Lo más interesante de Ferrowhite es que su propuesta se contrapone a lo que habitualmente se espera de los museos tradicionales: acá no hay botines de la conquista, objetos caros, antiguos. Hay herramientas, restos de máquinas que duermen como animales prehistóricos, maquetas. Estos objetos aparentemente indignos están exhibidos porque no se trata de un museo del ferrocarril o del puerto en particular, sino del trabajo relacionado con esas instancias. “No se trata de un museo ferroviario en el que el tren está visto sólo como un transporte de pasajeros o que tiene que ver con la nostalgia de un pueblo. Acá el ferrocarril se construyó, y creció y tuvo su mayor auge como terminal de un puerto de exportación de cereales. Ese mundo ferroviario, con las privatizaciones, se transformó pero sigue funcionando. Este museo nace cuando todavía las consecuencias del proceso de privatización se sentían con muchísima fuerza y el planteo del espacio al principio a mucha gente lo dejaba perplejo, porque en la primera impresión daba la sensación de que estaba vacío. El museo nació con ese sentido, de pensar desde la experiencia física del espacio este hecho traumático: privatización y desguace de los espacios de trabajo, que también significó el desguace de la vida de mucha gente, un modo de socialización que se perdió”, explica la historiadora Ana Miravalles, que junto a Testoni trabaja en el museo desde su apertura, en 2004. De hecho, la muestra se conformó con una serie de objetos que un grupo de ferroviarios fue coleccionando en el momento más álgido del proceso de privatización, cuando ya veían que esas cosas se iban a perder. Con algunos de esos trabajadores –y sus historias– es posible cruzarse cualquier día en el museo-taller.

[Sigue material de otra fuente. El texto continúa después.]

/-! ### The table of instructions -/

/-- Classes of instructions (R101, R107). -/
inductive IClass where
  | short | longA | longB | waiting | event
  deriving DecidableEq, Repr

/-- The order of levels. -/
def Level.num : Level → Nat
  | .u => 0
  | .s => 1
  | .m => 2

/-- Cause codes (R372). -/
def Cause.code : Cause → Nat
  | .illegal => 1
  | .priv => 2
  | .depmiss => 3
  | .misalign => 4
  | .pagefault => 5
  | .tagfault => 6
  | .layout => 7
  | .dieoff => 8
  | .poison => 9
  | .preempt => 10
  | .user => 11
  | .bkpt => 12
  | .physrange => 13
  | .ordabandon => 14

/-- Registers of a unit of the ETYPE (R156). -/
def uReg (m : Word) (n : Nat) : List Reg := if mPair m then [.v n, .v (n + 1)] else [.v n]
/-- `k` consecutive vector registers. -/
def vRegs (n k : Nat) : List Reg := (List.range k).map fun i => .v (n + i)
/-- Data registers of an access size (R204). -/
def zRegs (z : Size) (d : Nat) : List Reg :=
  match z with
  | .b64 => vRegs d 2
  | .b128 => vRegs d 4
  | _ => vRegs d 1
end Sys2Proof.Machine

namespace Sys2Proof
open Sys2Proof.Machine

/-- Bytes of an access size (R103). -/
def Size.bytes : Size → Nat
  | .n8 => 1
  | .i8 => 1
  | .n16 => 2
  | .i16 => 2
  | .b32 => 4
  | .b64 => 8
  | .b128 => 16

/-- The class of an instruction (R101, R102). -/
def Instr.cls : Instr → IClass
  | .qcvt _ _ _ => .longB
  | .rcp _ _ => .longB
  | .rsq _ _ => .longB
  | .sqrt _ _ => .longB
  | .exp2 _ _ => .longB
  | .log2 _ _ => .longB
  | .sint _ _ => .longB
  | .cost _ _ => .longB
  | .tanh _ _ => .longB
  | .ld _ _ _ _ _ _ => .longA
  | .st _ _ _ _ _ => .longA
  | .lds _ _ _ => .longA
  | .sts _ _ _ => .longA
  | .ldl _ _ _ _ => .longA
  | .stl _ _ _ _ => .longA
  | .ldc _ _ _ _ => .longA
  | .stc _ _ _ _ => .longA
  | .ldp _ _ _ _ _ => .longA
  | .stp _ _ _ _ _ => .longA
  | .atom _ _ _ _ _ _ _ _ _ => .longA
  | .atoml _ _ _ _ _ _ _ _ => .longA
  | .atomc _ _ _ _ _ _ _ => .longA
  | .redst _ _ _ _ _ _ _ => .longA
  | .redc _ _ _ _ _ => .longA
  | .fence _ => .waiting
  | .xfence _ _ => .waiting
  | .bar _ _ => .waiting
  | .barwait _ => .waiting
  | .bcwait _ _ => .waiting
  | .mbxrecv _ _ => .waiting
  | .ordent _ _ => .waiting
  | .regroup _ => .waiting
  | .pyield => .waiting
  | .bcinit _ _ => .longA
  | .cpyk _ _ => .longA
  | .claim _ _ _ => .longA
  | .pin _ _ => .longA
  | .unpin _ _ => .longA
  | .pref _ _ _ _ => .longA
  | .tagset _ _ _ => .longA
  | .tagget _ _ _ => .longA
  | .cacheop _ _ _ => .longA
  | .pubw _ _ => .longA
  | .acqw _ _ => .longA
  | .mbxsend _ _ _ => .longA
  | .spawn _ _ _ _ _ => .longA
  | .azero _ => .longB
  | .mma _ _ _ _ => .longB
  | .mmap _ _ _ _ => .longB
  | .mmabs _ _ _ _ _ => .longB
  | .aload _ _ => .longB
  | .amov _ _ => .longB
  | .adrain _ _ _ _ => .longB
  | .agdrain _ _ _ => .longB
  | .astash _ _ _ => .longB
  | .hcfg _ _ => .longA
  | .hgather _ _ _ _ _ => .longA
  | .hscatter _ _ _ _ _ => .longA
  | .draw _ _ _ _ => .longA
  | .tsamp _ _ _ _ _ _ => .longA
  | .rbox _ _ _ _ => .longA
  | .rtri _ _ _ _ _ => .longA
  | .route _ _ _ => .longA
  | .xdone _ => .longA
  | i => if encode i = [] then .event else .short

/-- Registers that an instruction reads besides the GUARD predicate (R108), under MODE. -/
def Instr.reads (m : Word) : Instr → List Reg
  | .iadd _ a b => uReg m a ++ uReg m b
  | .isub _ a b => uReg m a ++ uReg m b
  | .imul _ a b => uReg m a ++ uReg m b
  | .imulhi _ a b => uReg m a ++ uReg m b
  | .imulhn _ a b => uReg m a ++ uReg m b
  | .imad d a b => uReg m a ++ uReg m b ++ uReg m d
  | .iand _ a b => [.v a, .v b]
  | .ior _ a b => [.v a, .v b]
  | .ixor _ a b => [.v a, .v b]
  | .ishl _ a b => uReg m a ++ uReg m b
  | .ishr _ a b => uReg m a ++ uReg m b
  | .isra _ a b => uReg m a ++ uReg m b
  | .imin _ a b => uReg m a ++ uReg m b
  | .imax _ a b => uReg m a ++ uReg m b
  | .iminn _ a b => uReg m a ++ uReg m b
  | .imaxn _ a b => uReg m a ++ uReg m b
  | .iabs _ a => uReg m a
  | .clz _ a => [.v a]
  | .popc _ a => [.v a]
  | .brev _ a => [.v a]
  | .bfe _ a b => [.v a, .v b]
  | .bfi d a b => [.v a, .v b, .v d]
  | .intlv2 _ a b => [.v a, .v b]
  | .intlv3 d a b => [.v a, .v b, .v d]
  | .mov _ a => [.v a]
  | .movs _ a _ => [.s a]
  | .icmp _ _ _ a b => uReg m a ++ uReg m b
  | .iaddi _ a _ => uReg m a
  | .ishli _ a _ => uReg m a
  | .movhi d _ => [.v d]
  | .setmodeReg _ a => [.s a]
  | .isel d a _ p => [.v a, .p p, .v d]
  | .pand _ a b => [.p a, .p b]
  | .por _ a b => [.p a, .p b]
  | .pxor _ a b => [.p a, .p b]
  | .pandn _ a b => [.p a, .p b]
  | .pcnt _ a => [.p a]
  | .pfirst _ a => [.p a]
  | .ptos _ a _ => [.p a]
  | .stop _ a _ => [.s a]
  | .sadd _ a b _ => [.s a, .s b]
  | .ssub _ a b _ => [.s a, .s b]
  | .smul _ a b _ => [.s a, .s b]
  | .smulh _ a b _ _ => [.s a, .s b]
  | .sand _ a b _ => [.s a, .s b]
  | .sor _ a b _ => [.s a, .s b]
  | .sxor _ a b _ => [.s a, .s b]
  | .sshl _ a b _ => [.s a, .s b]
  | .sshr _ a b _ => [.s a, .s b]
  | .ssra _ a b _ => [.s a, .s b]
  | .smin _ a b _ _ => [.s a, .s b]
  | .smax _ a b _ _ => [.s a, .s b]
  | .scmp a b => [.s a, .s b]
  | .ssel _ a b _ => [.s a, .s b]
  | .smov _ a => [.s a]
  | .saddImm _ a _ => [.s a]
  | .smovhi _ a _ => [.s a]
  | .fadd _ a b => [.v a, .v b]
  | .fsub _ a b => [.v a, .v b]
  | .fmul _ a b => [.v a, .v b]
  | .fmad d a b => [.v a, .v b, .v d]
  | .fmsb d a b => [.v a, .v b, .v d]
  | .fmin _ a b => [.v a, .v b]
  | .fmax _ a b => [.v a, .v b]
  | .fneg _ a => [.v a]
  | .fabs _ a => [.v a]
  | .fcmp _ _ a b => [.v a, .v b]
  | .fclass _ a => [.v a]
  | .frndi _ a => [.v a]
  | .fscale _ a b => [.v a, .v b]
  | .fdot2 d a b => [.v a, .v b, .v d]
  | .cvt d a _ t =>
      (if mPair m then vRegs a 2 else [.v a]) ++
      (if (mEt m).count < t.count then (if t.width = 64 then vRegs d 2 else [.v d]) else [])
  | .cvti d a _ t =>
      (if mPair m then vRegs a 2 else [.v a]) ++
      (if (mEt m).count < t.count then (if t.width = 64 then vRegs d 2 else [.v d]) else [])
  | .packb _ a b => [.v a, .v b]
  | .permb d a b => [.v a, .v b, .v d]
  | .qcvt _ a s => vRegs a (if mEtype m == 5 then 8 else 4) ++ [.s s]
  | .setseed a b => [.v a, .s b]
  | .rcp _ a => [.v a]
  | .rsq _ a => [.v a]
  | .sqrt _ a => [.v a]
  | .exp2 _ a => [.v a]
  | .log2 _ a => [.v a]
  | .sint _ a => [.v a]
  | .cost _ a => [.v a]
  | .tanh _ a => [.v a]
  | .shflIdx _ a _ b => [.v a, .v b]
  | .shflUp _ a _ _ => [.v a]
  | .shflDn _ a _ _ => [.v a]
  | .shflXor _ a _ _ => [.v a]
  | .shflUpw _ a _ _ => [.v a]
  | .shflDnw _ a _ _ => [.v a]
  | .shflXorw _ a _ _ => [.v a]
  | .qswap _ a _ => [.v a]
  | .qddx _ a _ => [.v a]
  | .qddy _ a _ => [.v a]
  | .redlog _ a _ => [.v a]
  | .scanlog _ a _ _ => [.v a]
  | .rdfirst _ a w => if w then vRegs a 2 else [.v a]
  | .rdlane _ a b => [.v a, .s b]
  | .ballot _ a => [.p a]
  | .vote _ a _ => [.p a]
  | .vmatch _ a => [.v a]
  | .vmatchf _ a => [.v a]
  | .brz p _ => [.p p]
  | .brnz p _ => [.p p]
  | .mif p _ => [.p p]
  | .mbrk p _ => [.p p]
  | .mcont p _ => [.p p]
  | .ld _ s o _ _ _ => [.s s, .v o]
  | .st d s o z _ => [.s s, .v o] ++ zRegs z d
  | .lds _ a _ => [.s a]
  | .sts d a _ => [.s a, .s d]
  | .ldl _ s o _ => [.s s, .v o]
  | .stl d s o z => [.s s, .v o] ++ zRegs z d
  | .ldc _ s o _ => [.s s, .v o]
  | .stc d s o z => [.s s, .v o] ++ zRegs z d
  | .ldp _ s o _ _ => [.s s, .v o, .s 60]
  | .stp d s o z _ => [.s s, .v o, .s 60] ++ zRegs z d
  | .atom _ s o z _ b c op _ => [.s s, .v o] ++ zRegs z b ++ (if op = .cas then zRegs z c else [])
  | .atoml _ s o z b c op _ => [.s s, .v o] ++ zRegs z b ++ (if op = .cas then zRegs z c else [])
  | .atomc _ s o b c op _ => [.s s, .v o, .v b] ++ (if op = .cas then [.v c] else [])
  | .redst d s o z _ _ _ => [.s s, .v o] ++ zRegs z d
  | .redc d s o _ _ => [.s s, .v o, .v d]
  | .bcinit a _ => [.s a]
  | .cpyk _ a => [.s a]
  | .claim _ b a => [.s a, .s b]
  | .pin _ a => [.s a]
  | .unpin _ a => [.s a]
  | .pref _ _ o a => [.s a, .v o]
  | .tagset t o a => [.s a, .v o, .v t]
  | .tagget _ o a => [.s a, .v o]
  | .cacheop _ o a => [.s a, .v o]
  | .pubw b a => [.s a, .s b]
  | .acqw _ a => [.s a]
  | .mbxsend a _ _ => [.s a]
  | .mbxrecv _ a => [.s a]
  | .spawn _ a s sig _ => [.s a] ++ (if sig then [.s s] else [])
  | .tdesc b a _ => [.s a, .s b]
  | .mma _ t a _ => [.t t] ++ vRegs a 16
  | .mmap _ t a _ => [.t t] ++ vRegs a 16
  | .mmabs _ t a _ s => [.t t] ++ vRegs a 16 ++ vRegs s 4
  | .aload t _ => [.t t]
  | .adrain band s _ t => [.t t] ++ (if band then [.s s] else [])
  | .agdrain o b _ => [.s b, .v o]
  | .astash _ q p => [.t q, .t p]
  | .hcfg _ a => [.s a]
  | .hgather _ a s _ _ => [.s s, .v a]
  | .hscatter d a s _ _ => [.s s, .v a, .v d]
  | .draw _ a _ _ => [.s a]
  | .ordent k p => vRegs k 2 ++ [.v p]
  | .tsamp _ c s x l md => [.s s, .v c, .v x] ++ (if md = .q then [] else [.v l])
  | .rbox _ y s n => [.s s, .v n] ++ vRegs y 8
  | .rtri _ y s n _ => [.s s, .v n] ++ vRegs y 8
  | .regroup k => [.v k]
  | .route _ e _ => [.v e]
  | .xdone t => vRegs t 2
  | .csrw _ a => [.s a]
  | .ret => [.s 63]
  | .jmps a => [.s a]
  | _ => []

Cerca de Ferrowhite está el Museo del Puerto, una institución histórica de Ingeniero White, que funciona desde 1987 en una construcción de 1907 que perteneció a la empresa inglesa Ferrocarril Sud y tiene uno de los archivos orales más grandes del país, con más de mil grabaciones con entrevistas a cocineras, enfermeras, estibadores o empleados de la Junta Nacional de Granos. Es un museo comunitario, que recupera la perspectiva del vecino a la hora de pensar la historia. “Conceptualmente el objeto no tiene para nosotros valor patrimonial, sino que tiene valor en cuanto nos pueda contar algo de la historia”, explica Leandro Beier, su director. La “temporada alta” del museo se extiende entre marzo y octubre, y un domingo de invierno es un gran plan acercarse al museo para tomar un chocolate caliente acompañado de alguna de las dulzuras que preparan las “amigas del museo”. Los sábados a la tarde, además, hay recitales en el marco del ciclo “Del garaje a la cocina”. La muestra permanente está distribuida en diez salas que van contando, a través de grabaciones y objetos cotidianos, cómo era vivir y trabajar en White a medida que avanzaba el siglo XX. La sala del mar, la sala de pesca, la sala del ferrocarril, la peluquería, la cocina, la sala bodega, la sala del ’80, la sala del ’30, el bar y la escuela son los distintos espacios que el museo propone para reflexionar sobre las condiciones materiales de existencia de los hombres y mujeres que vivieron y viven en un White al que la historia económica y social argentina atravesó como un flechazo.